> _DIRECTIONS_:
For the records that follow, please set down exactly the lines between the one holding "Channel regulation and" and the one holding "b.rd (F.CHN_REG_STAT_TRM c) = 1)) ∧", inclusive, and only those.

[Stored data]
===============

/-- The phases of a channel (R75 to R82, R90, R97), its cell switch (R84, R85) and its latches (R87, R89). Currents in µA, voltages in µV. A row delivered without its condition has no effect (log entry 58). -/
def Obligations.ChannelPhasesAndCellSwitch : Prop := ∀ s : State,
  (∀ (c : Fin 64) (p : Fin 4) (i : Int), s.bay.phasePeak c ≤ i.natAbs →
    completes (.peakLimit ⟨c, p, i⟩) s (fun b => (b.stageOf c).peakNow = true ∧
      (s.bay.switches c = true → (b.driverOf c).legs = (s.bay.driverOf c).legs.set p (if 0 < i then .low else .high)) ∧
      (s.bay.switches c = false → b.driverOf c = s.bay.driverOf c) ∧ keepsRegs s.bay b [])) ∧
  (∀ (c : Fin 64) (p : Fin 4), s.bay.faultStands c = false →
    completes (.peakLimitPersistent c p) s (fun b => b.rd (F.CHN_FLT_CAUSE c) = 9 ∧ b.rd (F.CHN_FLT_SECOND c) = 0 ∧ b.rd (F.CHN_FLT_DETAIL c) = p.val ∧
      (b.stageOf c).peakNow = true ∧ b.rd (F.CHN_FLT_COUNT c) = min 255 (s.bay.rd (F.CHN_FLT_COUNT c) + 1) ∧ b.rd (F.CHN_STG_STAT_CLR_ARMED c) = 0)) ∧
  (∀ (c : Fin 64) (x : PathReading) (est : Int), ((s.bay.rpathSample c x.v x.node x.i).stageOf c).rpN ≠ 0 →
      ((s.bay.rpathSample c x.v x.node x.i).stageOf c).rpFrom + 100 * msTicks ≤ s.bay.now →
      truncR (((s.bay.rpathSample c x.v x.node x.i).stageOf c).rpSum / (((s.bay.rpathSample c x.v x.node x.i).stageOf c).rpN : Nat)) = est → 200 < est → est < 5000 →
    completes (.rpathUpdate c x) s (fun b => b.rd (F.CHN_RPATH c) = est ∧ (b.stageOf c).rpN = 0 ∧ keepsRegs s.bay b [F.CHN_RPATH c])) ∧
  (∀ (c : Fin 64) (t : Nat), (s.bay.stageOf c).lowSince = some t → t + msTicks ≤ s.bay.now → s.bay.flag (F.CHN_STG_CFG_SHED_EN c) = true →
      s.bay.switchClosed c = true → s.bay.flag (F.CHN_STG_STAT_SHED c) = false → (s.bay.stageOf c).iTgt.natAbs < 20000000 → (s.bay.rd (F.CHN_I c)).natAbs < 20000000 →
    completes (.channelShed c) s (fun b => b.rd (F.CHN_STG_STAT_SHED c) = 1 ∧ b.rd (F.CHN_STG_STAT_PH_ACT c) = (2 ^ s.bay.coolest c : Nat) ∧
      keepsRegs s.bay b [F.CHN_STG_STAT_SHED c, F.CHN_STG_STAT_PH_ACT c])) ∧
  (∀ (c : Fin 64) (i : Int), s.bay.flag (F.CHN_STG_STAT_SHED c) = true → 24000000 ≤ i.natAbs →
    completes (.phaseReinstate c i) s (fun b => b.rd (F.CHN_STG_STAT_SHED c) = 0 ∧ b.rd (F.CHN_STG_STAT_PH_ACT c) = s.bay.healthy c ∧
      keepsRegs s.bay b [F.CHN_STG_STAT_SHED c, F.CHN_STG_STAT_PH_ACT c])) ∧
  (∀ (c : Fin 64) (v before : Int), s.bay.switches c = true → 100 * v < 97 * s.bay.rd (F.CHN_NODE_REF c) → 3 * s.bay.rd (F.CHN_NODE_REF c) < 100 * (before - v) →
      ((s.bay.stageOf c).fireAt = 0 ∨ (s.bay.stageOf c).fireAt + 313 ≤ s.bay.now) →
    completes (.allPhaseFire ⟨c, v, before⟩) s (fun b => b.rd (F.CHN_NODE_V c) = v ∧ b.rd (F.CHN_AFIRE_CNT c) = (s.bay.rd (F.CHN_AFIRE_CNT c) + 1) % 4294967296 ∧
      b.rd (F.CHN_STG_STAT_SHED c) = 0 ∧ (b.stageOf c).rotation = 0 ∧ (b.stageOf c).fireAt = s.bay.now ∧
      keepsRegs s.bay b [F.CHN_NODE_V c, F.CHN_AFIRE_CNT c, F.CHN_STG_STAT_SHED c, F.CHN_STG_STAT_PH_ACT c])) ∧
  (∀ (c : Fin 64) (p : Fin 4) (open_ : Bool), (s.bay.rdN (F.CHN_STG_STAT_PH_OK c)).testBit p = true → (s.bay.rdN (F.CHN_STG_STAT_PH_ACT c)).testBit p = true →
    completes (.phaseOutOfService c p open_) s (fun b =>
      b.rd (F.CHN_STG_STAT_PH_OK c) = (clearBitN (s.bay.rdN (F.CHN_STG_STAT_PH_OK c)) p : Nat))) ∧
  (∀ (c : Fin 64) (p : Fin 4), (s.bay.rdN (F.CHN_STG_STAT_PH_OK c)).testBit p = true →
    completes (.phasePumpTrip c p) s (fun b =>
      b.rd (F.CHN_STG_STAT_PH_OK c) = (clearBitN (s.bay.rdN (F.CHN_STG_STAT_PH_OK c)) p : Nat))) ∧
  (∀ (c : Fin 64) (v : Int), s.bay.rd (F.CHN_STG_STAT_STAGE c) = Stg.prebias → (v - s.bay.rd (F.CHN_V c)).natAbs ≤ 20000 →
    completes (.cellSwitchClosed c v) s (fun b => b.rd (F.CHN_STG_STAT_CSW c) = 1 ∧ b.rd (F.CHN_STG_STAT_STAGE c) = Stg.run ∧ b.rd (F.CHN_NODE_V c) = v ∧
      (b.driverOf c).csw = true)) ∧
  (∀ c : Fin 64, s.bay.rd (F.CHN_STG_STAT_STAGE c) = Stg.prebias → (s.bay.stageOf c).prebiasT0 + 2 * msTicks ≤ s.bay.now →
    completes (.prebiasTimeout c) s (fun b => b.rd (F.CHN_STG_STAT_STAGE c) = Stg.off ∧ (b.stageOf c).closeBlocked = true)) ∧
  (∀ c : Fin 64, s.bay.switchClosed c = true → (s.bay.stageOf c).softStop = true → (s.bay.rd (F.CHN_I c)).natAbs < 1000000 → (s.bay.stageOf c).faulted = false →
    completes (.softStopComplete c) s (fun b => b.rd (F.CHN_STG_STAT_CSW c) = 0 ∧ b.rd (F.CHN_STG_STAT_STAGE c) = Stg.off ∧ b.rd (F.CHN_STG_STAT_PH_ACT c) = 0 ∧
      (b.driverOf c).csw = false)) ∧
  (∀ (c : Fin 64) (vn vs : Int), s.bay.vOv c < vn → (s.bay.stageOf c).ov = false →
    completes (.overvoltageLatch c vn vs) s (fun b => (b.stageOf c).ov = true ∧ b.rd (F.CHN_STG_STAT_STAGE c) = Stg.latchedOv ∧
      b.rd (F.CHN_STG_STAT_CSW c) = 0 ∧ b.rd (F.CHN_NODE_V c) = vn)) ∧
  (∀ (c : Fin 64) (slew : Bool), s.bay.switchClosed c = true → (s.bay.stageOf c).ov = false →
    completes (.cellAbsent c slew) s (fun b => (b.stageOf c).absent = true ∧ b.rd (F.CHN_STG_STAT_STAGE c) = Stg.cellAbsent ∧ b.rd (F.CHN_STG_STAT_CSW c) = 0 ∧
      (b.stageOf c).crowbarEnd = s.bay.now + msTicks)) ∧
  (∀ c : Fin 64, (s.bay.stageOf c).absent = true → (s.bay.stageOf c).crowbarEnd ≤ s.bay.now → (s.bay.stageOf c).ov = false →
    completes (.crowbarEnd c) s (fun b => (b.driverOf c).legs = [.off, .off, .off, .off] ∧ keepsRegs s.bay b [])) ∧
  (∀ (c : Fin 64) (trip : Bool),
    completes (.cellSwitchPumpLow c trip) s (fun b => (b.stageOf c).faulted = true ∧
      (trip = true → s.bay.switchClosed c = true → b.rd (F.CHN_STG_STAT_STAGE c) = Stg.fault ∧ b.rd (F.CHN_STG_STAT_CSW c) = 0) ∧
      (trip = false → s.bay.switchClosed c = true → (b.stageOf c).softStop = true ∧ b.rd (F.CHN_STG_STAT_CSW c) = s.bay.rd (F.CHN_STG_STAT_CSW c))))

/-- The armed clears of a channel's latches (R88, R89, R92, R105), the stroke links (R94, R97), safe-off (R98) and the fault memory (R103). A row delivered without its condition has no effect (log entry 58). -/
def Obligations.StrokeLinksSafeOffAndFaultMemory : Prop := ∀ s : State,
  (∀ c : Fin 64, s.bay.faultStands c = true →
    completes (.fltRead c) s (fun b => b.rd (F.CHN_STG_STAT_CLR_ARMED c) = 1 ∧ keepsRegs s.bay b [F.CHN_STG_STAT_CLR_ARMED c])) ∧
  (∀ c : Fin 64, s.bay.gate (F.CHN_STG_CTL_OV_CLR c) = none → s.bay.flag (F.CHN_STG_STAT_CLR_ARMED c) = true → (s.bay.stageOf c).ov = true →
      (s.bay.stageOf c).absent = false → (s.bay.stageOf c).faulted = false → s.bay.rd (F.CHN_STG_STAT_STAGE c) = Stg.latchedOv → s.bay.rd (F.CHN_V c) ≤ s.bay.vOv c →
    completes (.ovClr c) s (fun b => (b.stageOf c).ov = false ∧ b.rd (F.CHN_STG_STAT_STAGE c) = Stg.off ∧ b.rd (F.CHN_STG_STAT_CLR_ARMED c) = 0 ∧
      (b.driverOf c).legs = [.off, .off, .off, .off])) ∧
  (∀ c : Fin 64, s.bay.gate (F.CHN_STG_CTL_ABS_CLR c) = none → s.bay.flag (F.CHN_STG_STAT_CLR_ARMED c) = true → (s.bay.stageOf c).ov = false →
      (s.bay.stageOf c).faulted = false → s.bay.rd (F.CHN_STG_STAT_STAGE c) = Stg.cellAbsent →
    completes (.absClr c) s (fun b => (b.stageOf c).absent = false ∧ b.rd (F.CHN_STG_STAT_STAGE c) = Stg.off ∧ b.rd (F.CHN_STG_STAT_CLR_ARMED c) = 0)) ∧
  (∀ c : Fin 64, s.bay.gate (F.CHN_STG_CTL_PH_CLR c) = none → s.bay.flag (F.CHN_STG_STAT_CLR_ARMED c) = true →
    completes (.phClr c) s (fun b => b.rd (F.CHN_STG_STAT_PH_OK c) = 15 ∧ b.rd (F.CHN_STG_STAT_CLR_ARMED c) = 0)) ∧
  (∀ c : Fin 64, s.bay.gate (F.CHN_STG_CTL_FLT_CLR c) = none → s.bay.flag (F.CHN_STG_STAT_CLR_ARMED c) = true → (s.bay.stageOf c).ov = false →
      (s.bay.stageOf c).absent = false → s.bay.rd (F.CHN_STG_STAT_STAGE c) = Stg.fault →
    completes (.fltClr c) s (fun b => (b.stageOf c).faulted = false ∧ b.rd (F.CHN_STG_STAT_STAGE c) = Stg.off ∧ b.rd (F.CHN_STG_STAT_CLR_ARMED c) = 0)) ∧
  (∀ c : Fin 64, s.bay.gate (F.CHN_STG_CTL_OV_CLR c) = none → s.bay.flag (F.CHN_STG_STAT_CLR_ARMED c) = false →
    completes (.ovClr c) s (fun b => b = s.bay.refuse (F.CHN_STG_CTL_OV_CLR c) 5)) ∧
  (∀ (d : Fin 70) (w : BitVec 16), field w.toNat 0 4 = crc4 w.toNat → field w.toNat 13 3 ≠ 5 → field w.toNat 13 3 ≠ 6 →
      strokeApplies (field w.toNat 13 3) (field w.toNat 10 3) = true → field w.toNat 4 6 = (s.bay.driverOf d).seq →
    completes (.strokeWord d w) s (fun b => (b.driverOf d).seq = ((s.bay.driverOf d).seq + 1) % 64 ∧ (b.driverOf d).lastWord = s.bay.now ∧ keepsRegs s.bay b [])) ∧
  (∀ (c : Fin 64) (w : BitVec 16), field w.toNat 0 4 ≠ crc4 w.toNat →
    completes (.strokeWord ⟨c.val, by omega⟩ w) s (fun b => b.driverOf c = s.bay.driverOf c ∧
      b.rd (F.SEC_LINK_ERR (waleOf c)) = (s.bay.rd (F.SEC_LINK_ERR (waleOf c)) + 1) % 4294967296 ∧ keepsRegs s.bay b [F.SEC_LINK_ERR (waleOf c)])) ∧
  (∀ d : Fin 70, (s.bay.driverOf d).lost = false →
    completes (.strokeKeepalive d) s (fun b => (b.driverOf d).seq = ((s.bay.driverOf d).seq + 1) % 64 ∧ (b.driverOf d).lastWord = s.bay.now ∧
      keepsRegs s.bay b [])) ∧
  (∀ (d : Fin 70) (p0 p1 p2 p3 sw : Nat) (f : BitVec 8), p0 < 256 → p1 < 256 → p2 < 256 → p3 < 256 → sw < 256 →
    completes (.statusWord ⟨d, f⟩ true p0 p1 p2 p3 sw) s (fun b => (b.driverOf d).faults = f.toNat ∧ (b.driverOf d).pumps = [p0, p1, p2, p3, sw] ∧
      (d.val < 64 → b.rd (F.CHN_CP_V_P0 d) = p0 ∧ b.rd (F.CHN_CP_V_P1 d) = p1 ∧ b.rd (F.CHN_CP_V_P2 d) = p2 ∧
        b.rd (F.CHN_CP_V_P3 d) = p3 ∧ b.rd (F.CHN_CP_SW_VAL d) = sw) ∧ (64 ≤ d.val → keepsRegs s.bay b []))) ∧
  (∀ n : Fin 4, completes (.channelSafeOffDrop n) s (fun b =>
    ∀ c ∈ waleChans n, s.bay.rd (F.CHN_STG_STAT_STAGE c) = Stg.run → b.rd (F.CHN_STG_STAT_STAGE c) = Stg.safeOff ∧ b.rd (F.CHN_STG_STAT_CSW c) = 0 ∧
      (b.driverOf c).legs = [.off, .off, .off, .off])) ∧
  (∀ n : Fin 4, completes (.channelSafeOffRelease n) s (fun b =>
    ∀ c ∈ waleChans n, s.bay.rd (F.CHN_STG_STAT_STAGE c) = Stg.safeOff → b.rd (F.CHN_STG_STAT_STAGE c) = Stg.off)) ∧
  (∀ (n : Fin 4) (r : FramRec) (rest : List FramRec), (s.bay.framOf n).queue = r :: rest →
    completes (.framRecordWritten n) s (fun b => (b.framOf n).queue = rest ∧ (b.framOf n).next = ((s.bay.framOf n).next + 1) % 2016 ∧
      b.rd (F.SEC_FRAM_STAT_NEXT n) = (((s.bay.framOf n).next + 1) % 2016 : Nat) ∧ b.rd (F.SEC_FRAM_STAT_QUEUED n) = rest.length ∧
      b.rd (F.SEC_FRAM_SEQ n) = (s.bay.framOf n).seqNext ∧
      keepsRegs s.bay b [F.SEC_FRAM_SEQ n, F.SEC_FRAM_STAT_NEXT n, F.SEC_FRAM_STAT_QUEUED n, F.SEC_FRAM_STAT_BUSY n]))

/-- Channel regulation and the cell record (R138, R148 to R158, R160 to R165). `fastConds ++ slowConds` lists the conditions of R149 that hold, lowest first. A row delivered without its condition has no effect (log entry 58). -/
def Obligations.RegulationAndCellRecord : Prop := ∀ s : State,
  (∀ (x60 : List (Fin 6 × Int)) (c : Fin 64), s.bay.now % msTicks = 0 → (s.bay.chanOf c).live = true → (s.bay.chanOf c).holds = [] →
    completes (.msTick x60) s (fun b => b.rd (F.CHN_TMR c) = s.bay.rd (F.CHN_TMR c) + 1)) ∧
  (∀ c : Fin 64, (s.bay.chanOf c).live = true → s.bay.qualified c = true → s.bay.fastConds c ++ s.bay.slowConds c = [9] →
    completes (.termination c) s (fun b => (b.chanOf c).live = false ∧ b.rd (F.CHN_STEP_END_CAUSE c) = 9 ∧ b.rd (F.CHN_STEP_END_ALSO c) = 256 ∧
      b.rd (F.CHN_REG_STAT_TRM c) = 1)) ∧
  (∀ c : Fin 64, (s.bay.chanOf c).live = true → s.bay.fastConds c ++ s.bay.slowConds c = [6] →
    completes (.safetyTimerExpire c) s (fun b => (b.chanOf c).live = false ∧ b.rd (F.CHN_STEP_END_CAUSE c) = 6 ∧ 8 ∈ (b.chanOf c).holds)) ∧
  (∀ c : Fin 64, (s.bay.chanOf c).live = true → s.bay.fastConds c ++ s.bay.slowConds c = [10] →
    completes (.stepTimeExpire c) s (fun b => (b.chanOf c).live = false ∧ b.rd (F.CHN_STEP_END_CAUSE c) = 10 ∧ b.rd (F.CHN_REG_STAT_TO c) = 1)) ∧
  (∀ c : Fin 64, (s.bay.chanOf c).live = true → (s.bay.chanOf c).par.mode = 7 → (s.bay.chanOf c).holds = [] → s.bay.now % frameTicks = 0 →
      (s.bay.chanOf c).levelT0 + (max 1 (if (s.bay.chanOf c).secondLevel then (s.bay.chanOf c).par.t2 else (s.bay.chanOf c).par.t1)).toNat * msTicks ≤ s.bay.now →
    completes (.pulseLevelChange c) s (fun b => (b.chanOf c).secondLevel = (!(s.bay.chanOf c).secondLevel) ∧ (b.chanOf c).levelT0 = s.bay.now ∧ keepsRegs s.bay b [])) ∧
  (∀ (c : Fin 64) (z id i : Int) (t : Zoned), s.bay.now % frameTicks = 0 → (s.bay.chanOf c).live = true → (s.bay.chanOf c).zonePend = some z →
      (s.bay.chanOf c).src = .table id i → s.bay.zonedOf id = some t → z ≠ s.bay.rd (F.CHN_REG_STAT_ZONE c) → s.bay.failStep c (t.entry z i) = none →
    completes (.zoneChange c) s (fun b => b.rd (F.CHN_REG_STAT_ZONE c) = z ∧ b.rd (F.CHN_QUAL c) = 0 ∧ (b.chanOf c).par = t.entry z i ∧ (b.chanOf c).zonePend = none)) ∧
  (∀ c : Fin 64, s.bay.flag (F.CHN_REG_STAT_TOPOFF c) = true → (s.bay.chanOf c).live = true → (s.bay.chanOf c).leg.tTop ≤ (s.bay.chanOf c).topMs →
    completes (.topoffEnd c) s (fun b => b.rd (F.CHN_STEP_END_CAUSE c) = 9 ∧ b.rd (F.CHN_STEP_END_ALSO c) = 256 ∧ b.rd (F.CHN_REG_STAT_WATCH c) = 1)) ∧
  (∀ c : Fin 64, s.bay.flag (F.CHN_REG_STAT_WATCH c) = true → max 1 (s.bay.chanOf c).leg.tRqual ≤ (s.bay.chanOf c).watchMs → s.bay.rechargeSpent c = false →
    completes (.legacyRecharge c) s (fun b => b.rd (F.CHN_REG_STAT_WATCH c) = 0 ∧ b.rd (F.CHN_LEG_CNT c) = (s.bay.rd (F.CHN_LEG_CNT c) + 1) % 4294967296 ∧
      b.rd (F.CHN_TMR c) = 0 ∧ b.rd (F.CHN_SFT c) = 0 ∧ b.rd (F.CHN_QUAL c) = 0)) ∧
  (∀ c : Fin 64, s.bay.now % secTicks = 0 → s.bay.cellOpen c = true →
    completes .intervalClose s (fun b => (b.ringOf c).ivT0 = s.bay.now ∧ (b.ringOf c).ivMarks = 0 ∧ (b.ringOf c).ivN = 0)) ∧
  (∀ c : Fin 64, sealBlock ≤ (s.bay.ringOf c).sinceSeal → s.bay.cellOpen c = true →
    completes (.sealTrigger c) s (fun b => (b.ringOf c).sinceSeal = 0 ∧ (b.ringOf c).slots.length = (s.bay.ringOf c).slots.length + 10 ∧
      (b.ringOf c).sealDue.length = (s.bay.ringOf c).sealDue.length + 1)) ∧
  (∀ c : Fin 64, ringNearFull ≤ (s.bay.ringOf c).fill → completes (.ringNearFull c) s (fun b => 11 ∈ (b.chanOf c).holds)) ∧
  (∀ c : Fin 64, ringSlots ≤ (s.bay.ringOf c).fill →
    completes (.ringFull c) s (fun b => (b.ringOf c).full = true ∧ (b.stageOf c).stopReq = true ∧ (b.stageOf c).cswReq = false ∧ keepsRegs s.bay b [])) ∧
  (∀ c : Fin 64, (s.bay.ringOf c).full = false → (s.bay.ringOf c).fill < ringWarn →
    completes (.ringSpaceReturn c) s (fun b => 11 ∉ (b.chanOf c).holds)) ∧
  (∀ c : Fin 64, (s.bay.ringOf c).full = true → (s.bay.ringOf c).held = [] → (s.bay.ringOf c).fill + 24 < ringSlots →
    completes (.ringSpaceReturn c) s (fun b => (b.ringOf c).full = false)) ∧
  (∀ c : Fin 64, s.bay.gate (F.CHN_REG_CTL_CELL_END c) = none → s.bay.switchClosed c = false → s.bay.cellOpen c = true →
    completes (.cellEnd c) s (fun b => b.rd (F.CHN_REG_STAT_CELL c) = 0 ∧ b.rd (F.CHN_CELL_ID c) = 0)) ∧
  (∀ (c : Fin 64) (k : Nat), k ∈ s.bay.clearable c → s.bay.causeGone c k = true →
    completes (.regStatRead c) s (fun b => b.rd (F.CHN_REG_STAT_CLR_ARMED c) = 1 ∧ keepsRegs s.bay b [F.CHN_REG_STAT_CLR_ARMED c])) ∧
  (∀ (c : Fin 64) (k : Nat), s.bay.gate (F.CHN_REG_CTL_HOLD_CLR c) = none → s.bay.flag (F.CHN_REG_STAT_CLR_ARMED c) = true →
      k ∈ s.bay.clearable c → s.bay.causeGone c k = true →
    completes (.holdClr c) s (fun b => k ∉ (b.chanOf c).holds ∧ b.rd (F.CHN_REG_STAT_CLR_ARMED c) = 0))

===============

> _WRITTEN ANSWER_:
/-- Channel regulation and the cell record (R138, R148 to R158, R160 to R165). `fastConds ++ slowConds` lists the conditions of R149 that hold, lowest first. A row delivered without its condition has no effect (log entry 58). -/
def Obligations.RegulationAndCellRecord : Prop := ∀ s : State,
  (∀ (x60 : List (Fin 6 × Int)) (c : Fin 64), s.bay.now % msTicks = 0 → (s.bay.chanOf c).live = true → (s.bay.chanOf c).holds = [] →
    completes (.msTick x60) s (fun b => b.rd (F.CHN_TMR c) = s.bay.rd (F.CHN_TMR c) + 1)) ∧
  (∀ c : Fin 64, (s.bay.chanOf c).live = true → s.bay.qualified c = true → s.bay.fastConds c ++ s.bay.slowConds c = [9] →
    completes (.termination c) s (fun b => (b.chanOf c).live = false ∧ b.rd (F.CHN_STEP_END_CAUSE c) = 9 ∧ b.rd (F.CHN_STEP_END_ALSO c) = 256 ∧
      b.rd (F.CHN_REG_STAT_TRM c) = 1)) ∧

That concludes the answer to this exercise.